Chunjin Mu <[email protected]> 于2022年10月22日周六 16:00写道：

>  > 1. Why do you write the sql content in the config file?
>
> Because streampark takes into account that users will use the Table API to
> develop a flink job, the traditional way is to put flink sql in the code.
> This is very inelegant. We propose to extract flink sql into the
> configuration file, which has already been developed in streampark.

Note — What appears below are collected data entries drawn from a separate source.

-- ==== Sys2Proof/Machine/Events.lean ====
section
/-! DEFINITION. The steps that no group issues: which of them may happen next, how time passes, and whose turn comes
next. The part's units act at once; the model lets one act at a time, in an order that a free choice gives. -/

namespace Sys2Proof.Machine

/-- Carry out a step that is due; `run` is the meaning of the instructions. -/
def runDue (run : Instr → State → Out) (d : Due) (s : State) : Out :=
  match d with
  | .ins i => run i s
  | .mbwRetire t c => execMbwRetire t c s
  | .commandRetire t c => execCommandRetire t c s
  | .copyElementMove c id => execCopyElementMove c id s
  | .copyChunkLand c id k => execCopyChunkLand c id k s
  | .copySourceRelease c id => execCopySourceRelease c id s
  | .surfaceAllocate ix => execSurfaceAllocate ix s
  | .surfaceReleaseComplete ix => execSurfaceReleaseComplete ix s
  | .pressSpillStart r st f => execPressSpillStart r st f s
  | .spillComplete ix f => execSpillComplete ix f s
  | .fillComplete ix f => execFillComplete ix f s
  | .bankGrant st c b => execBankGrant st c b s
  | .coverageToken w => execCoverageToken w s
  | .quadRetire b => execQuadRetire b s
  | .primitiveEmit q => execPrimitiveEmit q s
  | .rasterisePrimitive w => execRasterisePrimitive w s
  | .fragmentGroupLaunch w c q => execFragmentGroupLaunch w c q s
  | .domainWake d k => execDomainWake d k s
  | .debugSurfaceRead x a => execDebugSurfaceRead x a s
  | .rowRefreshClose sp k => execRowRefreshClose sp k s
  | .rowRefreshReopen sp k => execRowRefreshReopen sp k s
  | .clusterPlace d => execClusterPlace d s
  | .framePreempt d => execFramePreempt d s
  | .normalReservation d => execNormalReservation d s
  | .preemptSave t => execPreemptSave t s
  | .teamRestore t c => execTeamRestore t c s
  | .gridComplete l => execGridComplete l s
  | .porterWake c => execPorterWake c s
  | .blockTranslate w sp h x => execBlockTranslate w sp h x s
  | .scratchpadSlotGrant c b => execScratchpadSlotGrant c b s
  | .wPathAccessComplete a => execWPathAccessComplete a s
  | .dbgreqDump sp t c => execDbgreqDump sp t c s
  | .clockRatioChange r => execClockRatioChange r s
  | .hostResumeSkip c q => execHostResumeSkip c q s

/-! ## Steps that may happen of themselves -/

/-- Ends of the waits of a group (Table 08-5). -/
def waitEvents (t g : Nat) (gr : Group) : List (State → Out) :=
  (gr.waits.map fun kv =>
    match kv.2.cond with
    | .parity _ _ => execBarrierWaitComplete t g kv.1
    | .copies _ _ => execCpwaitComplete t g kv.1
    | .source _ _ => execCpsrcwComplete t g kv.1
    | .presence _ => execPresenceWaitComplete t g kv.1
    | .pause _ => execPauseExpiry t g kv.1
    | .rowOpen _ _ => execRowOpenComplete t g kv.1
    | .roc => execRocSectionEnter t g kv.1
    | .sync _ | .fencex _ _ _ _ _ | .results _ | .exchange _ | .loads _ => execSyncAccessComplete t g kv.1) ++
  [execConvRelease t g]

/-- What a team may do besides issuing: ends of waits, open sections running out, a fetch block read again, its stream. -/
def teamEvents (kv : Nat × Team) : List (State → Out) :=
  let t := kv.1
  let tm := kv.2
  (tm.groups.flatMap fun g => waitEvents t g.1 g.2 ++ (if g.2.run.isSome then [execFetchBlockFill t g.1] else [])) ++
  (if tm.kind == .fragment then (List.range 32).map fun l => execRocTimeout t l else []) ++
  (if tm.stream.isSome then [execFetchBlockFill t 32] else [])

/-- Contexts that may bind a group. -/
def State.bindEvents (s : State) : List (State → Out) :=
  ((s.teams.map fun kv => kv.2.core).eraseDups).flatMap fun c =>
    execPorterWake c :: execPorterSlotTake c :: execContextBind c 0 4 ::
    ((List.range 16).map fun k => execContextBind c (k / 4) (k % 4))

/-- The four walkers of each wing (R98). -/
def State.walkEvents (s : State) : List (State → Out) :=
  s.wings.flatMap fun kv => (kv.2.walking.take 4).map fun w =>
    execPageWalk kv.1 (w.tlbs.headD .vtlb) w.space w.va (if w.write then .write else .read)

/-- The dispatchers, the ring, the mailbox, the press, the rows, refresh, debug dumps. -/
def State.unitEvents (s : State) : List (State → Out) :=
  ((List.range 2).flatMap fun d => [execClusterPlace d, execFramePreempt d, execNormalReservation d]) ++
  [execRingNop, execRingLaunch, execRingTlbi, execRingCancel, execRingUnknownOp] ++
  [execSensors, execLogread, execPowercap, execKeyset, execFwload, execSpdm, execMailboxBadcmd s.mgmt.mbCmd, execThermalTrip] ++
  (if s.stes.isEmpty then [] else (List.range 32).flatMap fun k =>
    [execPressSpillStart (k / 2) (k % 2) false, execPressSpillStart (k / 2) (k % 2) true]) ++
  (s.rows.flatMap fun kv => [execRowRefreshClose (kv.1 / 256) (kv.1 % 256), execRowRefreshReopen (kv.1 / 256) (kv.1 % 256)]) ++
  ((amapKeys s.spaces).filter s.dumpReady).map fun n => execDbgreqDump n 0 0

/-- Power management's own steps, for one domain. -/
def State.powerEvents (s : State) : List (State → Out) :=
  let d := Config.freeChoice s.free % 32
  [execClockRatioChange (4 + Config.freeChoice s.free / 32 % 3), execFrameAgeTick, execDomainRetentionEnter (d / 16) (d % 16), execDomainOff (d / 16) (d % 16) false,
   execDomainOn (d / 16) (d % 16)]

/-- The raster pipeline. -/
def State.rasterEvents (s : State) : List (State → Out) :=
  if s.draws.isEmpty then [] else
  ((amapKeys s.queues).map fun q => execPrimitiveEmit q) ++
  ((List.range 16).flatMap fun w => [execRasterisePrimitive w, execCoverageToken w]) ++
  ((amapKeys s.slots).map fun b => execQuadRetire b) ++
  (if s.flights.isEmpty then [] else (List.range 192).flatMap fun c =>
    (List.range 4).map fun q => execFragmentGroupLaunch (coreWing c) c q)

/-- Answers of the host, of peers and of a flip. -/
def State.hostEvents (s : State) : List (State → Out) :=
  (s.accs.filter fun kv => kv.2.h).map (fun kv => execHPathCompletion kv.1 [] false) ++
  (s.accs.filterMap fun kv => if kv.2.snoops.contains (biasMark (kv.2.pa / 64)) then some (execBirspi (kv.2.pa / 64)) else none) ++
  s.bias.snoops.map (fun u => execBirspi u) ++ [execBiasFlipComplete]

/-- A sub-step of bring-up ends as the part finds it. -/
def State.bringupEvent (s : State) : Out :=
  let n := Config.freeChoice s.free
  execBringupStepComplete (n % 2 == 0) ((List.range 4096).filter fun k => n / 2 / 2 ^ k % 2 == 1) { s with free := s.free + 1 }

/-- Every step that may happen of itself. -/
def State.autoEvents (s : State) : List (State → Out) :=
  if !s.boot.ready then State.bringupEvent :: s.unitEvents else
  s.teams.flatMap teamEvents ++ s.bindEvents ++ s.walkEvents ++ s.unitEvents ++ s.powerEvents ++ s.rasterEvents ++ s.hostEvents

/-- The first of a list of steps that can be taken. -/
def firstNext (l : List (State → Out)) (s : State) : Option State :=
  l.findSome? fun f => match f s with
    | .next s' => some s'
    | _ => none

/-- A list from a place on, and then its beginning. -/
def rotate {α : Type} (l : List α) (n : Nat) : List α := l.drop (n % max l.length 1) ++ l.take (n % max l.length 1)

/-- Bindings of quarters in which a group has waited out its bound (R146). -/
def State.lateBinds (s : State) : List (State → Out) :=
  ((s.teams.map fun kv => kv.2.core).eraseDups).flatMap fun c => (List.range 4).flatMap fun q =>
    if (s.bindable c q).any (fun x => s.waitedOut c q (s.group x.1 x.2)) then (List.range 4).map fun k => execContextBind c q k else []

/-- One of the steps that may happen of themselves, or nothing: a late binding first; else, every other time, each in its
turn, so that none waits for ever. (DESIGN CHOICE, log 4; DESIGN CHOICE, log 5.) -/
def State.autoStep (s : State) : State :=
  let n := if s.autoNo % 2 = 0 then s.autoNo / 2 else Config.freeChoice s.free
  let s := { s with free := s.free + 1, autoNo := s.autoNo + 1 }
  match firstNext s.lateBinds s with
  | some s => s
  | none => (firstNext (rotate s.autoEvents n) s).getD s

/-- One of the steps that are due, which is then no longer due; else one that happens of itself. Every other time it is the
oldest that can be taken. (DESIGN CHOICE, log 4.) -/
def State.laterStep (run : Instr → State → Out) (s : State) : State :=
  let n := if s.laterNo % 2 = 0 then 0 else Config.freeChoice s.free
  let s := { s with free := s.free + 1, laterNo := s.laterNo + 1 }
  let try_ (k : Nat) (s : State) : Out := match s.later[k]? with
    | none => .fault .notEnabled
    | some d => runDue run d { s with later := s.later.eraseIdx k }
  match firstNext (rotate ((List.range s.later.length).map try_) n) s with
  | some s => s
  | none => s.autoStep

/-- The next thing that the outside world does; one that does not fit the state has no effect. (DESIGN CHOICE, log 8.) -/
def State.inputStep (run : Instr → State → Out) (s : State) : State :=
  match s.inputs with
  | [] => s.autoStep
  | i :: rest => match run i { s with inputs := rest } with
    | .next s => s
    | _ => { s with inputs := rest }

/-! ## Whose turn comes next -/

/-- Groups that may issue: bound, not stopped (but for the one that steps), with no access in flight that may still fail. -/
def State.groupTurns (s : State) : List Turn :=
  s.teams.flatMap fun kv => kv.2.groups.filterMap fun g => match g.2.run with
    | none => none
    | some r =>
      if kv.2.stop.all (fun st => st.stepping && st.gix == g.1) && !s.accBars kv.1 g.1 r.lanes then some (.group kv.1 g.1) else none
/-- Streams that may fetch. -/
def State.streamTurns (s : State) : List Turn :=
  s.teams.filterMap fun kv => if s.streamFetches kv.1 then some (.stream kv.1) else none

/-- Everything that may come next. (DESIGN CHOICE, log 4; DESIGN CHOICE, log 5.) -/
def State.turns (s : State) : List Turn :=
  s.groupTurns ++ s.streamTurns ++ (if s.later.isEmpty then [] else [.later]) ++ (if s.inputs.isEmpty then [] else [.input])

/-- One CCLK passes: DEVTIME moves by 0 or 1 ns, debt falls, samples are taken.
(DESIGN CHOICE, log 5; DESIGN CHOICE, log 104.) -/
def State.tick (s : State) : State :=
  let s := { s with
    cclk := s.cclk + 1
    devtime := s.devtime + Config.freeChoice s.free % 2
    free := s.free + 1 }
  s.debtFall.sampleTick.stopTraces

/-- The turn of `ts` that has waited longest: one not yet taken, else the one taken longest ago. (DESIGN CHOICE, log 4.) -/
def State.fairTurn (s : State) (ts : List Turn) : Turn :=
  match ts.find? fun t => !s.served.contains t with
  | some t => t
  | none => (s.served.find? ts.contains).getD .auto
/-- A turn that may come again: its team is there, though the turn cannot be taken at the moment. -/
def State.turnStays (s : State) (t : Turn) : Bool :=
  match t with
  | .group t _ | .stream t => (amapFind? s.teams t).isSome
  | _ => true
/-- Give the turn. When the others were taken is kept, also of those that cannot be taken now. -/
def State.giveTurn (s : State) (t : Turn) : State :=
  { s with turn := t, served := (s.served.filter fun x => x ≠ t ∧ s.turnStays x) ++ [t], picks := s.picks + 1, free := s.free + 1 }
/-- Choose the next turn: every other choice is free; the others go to the turn that has waited longest, so that every ready group
issues again within a bounded number of steps (R146). (DESIGN CHOICE, log 4.) -/
def State.pickTurn (s : State) : State :=
  let ts := s.turns ++ [Turn.auto]
  s.giveTurn (if s.picks % 2 = 0 then s.fairTurn ts else ts.getD (Config.freeChoice s.free % ts.length) Turn.auto)

/-- After a step that took turn `t`: time passes, and the next turn is chosen, unless the step itself chose one that
can be taken. (DESIGN CHOICE, log 4.) -/
def State.resched (s : State) (t : Turn) : State :=
  let s := s.tick
  if s.turn ≠ t ∧ (s.turn = .later ∨ s.turn ∈ s.turns) then s else s.pickTurn
/-- After a message, which took nobody's turn: whose turn it was, it is, unless the message took it away. -/
def State.keepTurn (s : State) (t : Turn) : State :=
  let s := { s with turn := t }.tick
  if t ∈ s.turns ++ [Turn.auto] then s else s.pickTurn

end Sys2Proof.Machine
end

> support, the code is as follows:
>
> import com.streamxhub.streamx.flink.core.scala.FlinkStreamTable
>
> object FlinkSqlJob extends FlinkStreamTable {
>
>   override def handle(): Unit = {
>        context.sql("my_flinksql_1")
>
>   }
> }
>
>
> I saw this, I understand what you mean, is it more convenient for users to
> write sql directly on the web page, and is there a greater use for writing
> it in the configuration file?
>
> Chunjin Mu <[email protected]> 于2022年10月22日周六 15:35写道：
>
> > hello, I read all the above emails, but I didn't understand the purpose
> of
> > this configuration. According to my idea, there should be a metadata
> > management module. Users can create tables under the web page of this
> > module, and then write sql in the web page and execute it. , is what I
> > said and the discussion mainly the same thing?
> >
> > Huajie Wang <[email protected]> 于2022年10月21日周五 16:22写道：
> >
> >> hi all:
> >>
> >> Redefined the rules of the configuration file as follows:
> >>
> >> flink:
> >> option:
> >> ...
> >> property: #@see:
> >>
> >>
> https://nightlies.apache.org/flink/flink-docs-release-1.15/docs/deployment/config/
> >> ...
> >> table: # @see
> >>
> >>
> https://nightlies.apache.org/flink/flink-docs-release-1.15/docs/dev/table/config/
> >> ...
> >>
> >> app: # user's parameter
> >> ...
> >> sql:
> >> ...
> >>
> >>
> >>
> >> Looking forward to your opinion.
> >>
> >>
> >>
> >> Best,
> >> Huajie Wang
> >>
> >>
> >>
> >> Huajie Wang <[email protected]> 于2022年10月20日周四 23:18写道：
> >>
> >> > > 2. For the table config, could we use `env.table-property` as the
> >> prefix?
> >> > If the prefix of flink table config isn't table, what can we do?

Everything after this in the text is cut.